◆ **Exercise prompt**
Which lines in the listing below contain "compose"? Copy each of them.

◆ **Task input**
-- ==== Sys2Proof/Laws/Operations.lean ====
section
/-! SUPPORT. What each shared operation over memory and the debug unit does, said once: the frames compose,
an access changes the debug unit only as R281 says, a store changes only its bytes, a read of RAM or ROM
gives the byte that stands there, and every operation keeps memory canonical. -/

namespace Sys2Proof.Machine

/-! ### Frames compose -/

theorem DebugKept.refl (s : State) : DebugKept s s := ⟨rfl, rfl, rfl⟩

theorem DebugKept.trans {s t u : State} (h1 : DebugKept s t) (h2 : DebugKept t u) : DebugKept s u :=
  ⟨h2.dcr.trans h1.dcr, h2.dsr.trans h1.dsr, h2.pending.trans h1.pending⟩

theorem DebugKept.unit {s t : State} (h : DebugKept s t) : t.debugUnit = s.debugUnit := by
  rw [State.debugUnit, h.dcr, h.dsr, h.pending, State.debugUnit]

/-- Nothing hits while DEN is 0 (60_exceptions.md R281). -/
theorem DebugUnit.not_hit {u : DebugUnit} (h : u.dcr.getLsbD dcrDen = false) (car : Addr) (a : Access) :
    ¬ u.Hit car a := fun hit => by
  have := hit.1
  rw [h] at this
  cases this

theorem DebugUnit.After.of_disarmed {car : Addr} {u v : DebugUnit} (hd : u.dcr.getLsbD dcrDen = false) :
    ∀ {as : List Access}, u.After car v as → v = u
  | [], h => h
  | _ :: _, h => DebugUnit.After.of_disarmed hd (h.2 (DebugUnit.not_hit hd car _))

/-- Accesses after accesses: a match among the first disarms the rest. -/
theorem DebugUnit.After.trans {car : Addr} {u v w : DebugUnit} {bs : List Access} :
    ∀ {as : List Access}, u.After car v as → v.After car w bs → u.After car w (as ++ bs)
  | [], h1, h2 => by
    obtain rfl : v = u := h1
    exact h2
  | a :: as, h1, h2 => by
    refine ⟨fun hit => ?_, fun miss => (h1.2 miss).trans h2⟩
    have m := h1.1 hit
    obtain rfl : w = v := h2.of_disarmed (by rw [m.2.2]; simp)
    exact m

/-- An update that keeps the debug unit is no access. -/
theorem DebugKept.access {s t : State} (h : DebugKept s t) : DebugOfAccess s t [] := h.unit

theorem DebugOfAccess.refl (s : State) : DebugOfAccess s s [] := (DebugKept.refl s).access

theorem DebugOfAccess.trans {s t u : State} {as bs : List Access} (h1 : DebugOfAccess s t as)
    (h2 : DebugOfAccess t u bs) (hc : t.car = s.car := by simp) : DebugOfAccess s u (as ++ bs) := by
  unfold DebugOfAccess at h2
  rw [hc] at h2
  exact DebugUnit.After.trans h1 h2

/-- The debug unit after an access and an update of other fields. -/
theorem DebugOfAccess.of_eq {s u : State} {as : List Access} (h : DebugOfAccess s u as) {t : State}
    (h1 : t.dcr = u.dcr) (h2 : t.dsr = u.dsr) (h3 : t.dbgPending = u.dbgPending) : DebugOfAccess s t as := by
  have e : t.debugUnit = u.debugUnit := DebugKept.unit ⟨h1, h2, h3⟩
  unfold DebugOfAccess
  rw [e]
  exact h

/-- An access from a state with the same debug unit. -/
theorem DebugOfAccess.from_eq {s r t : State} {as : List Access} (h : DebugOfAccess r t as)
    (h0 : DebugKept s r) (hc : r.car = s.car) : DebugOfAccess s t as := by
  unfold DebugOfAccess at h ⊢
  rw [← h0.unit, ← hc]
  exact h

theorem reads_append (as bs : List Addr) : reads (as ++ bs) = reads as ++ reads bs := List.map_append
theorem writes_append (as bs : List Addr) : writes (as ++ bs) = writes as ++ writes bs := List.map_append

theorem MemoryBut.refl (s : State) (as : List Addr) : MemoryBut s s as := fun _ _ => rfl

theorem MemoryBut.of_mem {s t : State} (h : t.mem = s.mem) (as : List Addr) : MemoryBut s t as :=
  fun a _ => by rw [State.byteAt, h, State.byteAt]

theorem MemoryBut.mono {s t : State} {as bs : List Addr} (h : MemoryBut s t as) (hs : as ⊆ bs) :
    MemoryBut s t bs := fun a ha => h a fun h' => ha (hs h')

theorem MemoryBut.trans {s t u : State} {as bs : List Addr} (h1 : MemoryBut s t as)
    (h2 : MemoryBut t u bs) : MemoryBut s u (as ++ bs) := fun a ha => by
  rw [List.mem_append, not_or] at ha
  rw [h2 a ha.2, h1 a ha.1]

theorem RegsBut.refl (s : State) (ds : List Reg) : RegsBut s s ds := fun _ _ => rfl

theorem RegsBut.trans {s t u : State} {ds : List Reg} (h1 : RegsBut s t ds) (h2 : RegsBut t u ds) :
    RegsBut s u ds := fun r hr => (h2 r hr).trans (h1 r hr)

◆ **Response to this task**
/-! SUPPORT. What each shared operation over memory and the debug unit does, said once: the frames compose,
/-! ### Frames compose -/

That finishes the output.